> _Exercise details_
Please tally the lines in the material below that contain the word "relearn", and give the count only.

> _Data records_
theorem State.portOver_keep {a s : State} (h : Keep a s) {x0} : Keep a (State.portOver s x0) := by
  unfold State.portOver
  repeat' (with_reducible first | assumption | apply State.putFlag_keep)

theorem State.unlearn_keep {a s : State} (h : Keep a s) {x0} : Keep a (State.unlearn s x0) := by
  unfold State.unlearn
  repeat' (with_reducible first | assumption | apply State.portOver_keep | apply State.put_keep)

theorem State.relearn_keep {a s : State} (h : Keep a s) {x0} : Keep a (State.relearn s x0) := by
  unfold State.relearn
  repeat' (with_reducible first | assumption | apply State.portOver_keep | apply State.put_keep)

theorem State.mapCopies_keep {a s : State} (h : Keep a s) {t q f} : Keep a (s.mapCopies t q f) :=
  State.mapEntries_keep h _ (fun x => by split <;> rfl)
    (fun x hx => by split <;> simpa using hx)

theorem State.freeAt_keep {a s : State} (h : Keep a s) {x0 x1 x2} : Keep a (State.freeAt s x0 x1 x2) := by
  unfold State.freeAt
  repeat' first | (with_reducible first | assumption | apply State.putEntry_keep | apply State.fitNodes_keep | apply State.put_keep | apply Keep.ite | refine Keep.foldl ?_ (fun _ _ _ => ?_)) | (lift_lets; intro x; first | (refine suffices hx : Keep a x from ?_; ?_; on_goal 1 => unfold x; on_goal 2 => clear_value x) | skip) | (fail_if_no_progress with_reducible refine Keep.plain ?_) | split | dsimp only

theorem State.pruneMoves_keep {a s : State} (h : Keep a s) : Keep a (State.pruneMoves s) := by
  unfold State.pruneMoves
  repeat' first | (with_reducible first | assumption | apply Keep.ite | refine Keep.foldl ?_ (fun _ _ _ => ?_)) | (lift_lets; intro x; first | (refine suffices hx : Keep a x from ?_; ?_; on_goal 1 => unfold x; on_goal 2 => clear_value x) | skip) | (fail_if_no_progress with_reducible refine Keep.plain ?_) | split | dsimp only

theorem State.freeCopies_keep {a s : State} (h : Keep a s) {x0 x1} : Keep a (State.freeCopies s x0 x1) := by
  unfold State.freeCopies
  repeat' (with_reducible first | assumption | apply State.pruneMoves_keep | apply State.freeAt_keep | apply Keep.ite | refine Keep.foldl ?_ (fun _ _ _ => ?_))

theorem State.showGroup_keep {a s : State} (h : Keep a s) {x0} : Keep a (State.showGroup s x0) := by
  unfold State.showGroup
  repeat' (with_reducible first | assumption | apply State.put_keep)

theorem State.deleteEntry_keep {a s : State} (h : Keep a s) {x0 x1} : Keep a (State.deleteEntry s x0 x1) := by
  unfold State.deleteEntry
  repeat' first | (with_reducible first | assumption | apply State.freeCopies_keep | apply State.unlearn_keep | apply State.showGroup_keep | apply Keep.ite | refine Keep.foldl ?_ (fun _ _ _ => ?_)) | (lift_lets; intro x; first | (refine suffices hx : Keep a x from ?_; ?_; on_goal 1 => unfold x; on_goal 2 => clear_value x) | skip) | (fail_if_no_progress with_reducible refine Keep.plain ?_) | split | dsimp only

> _Reply_
2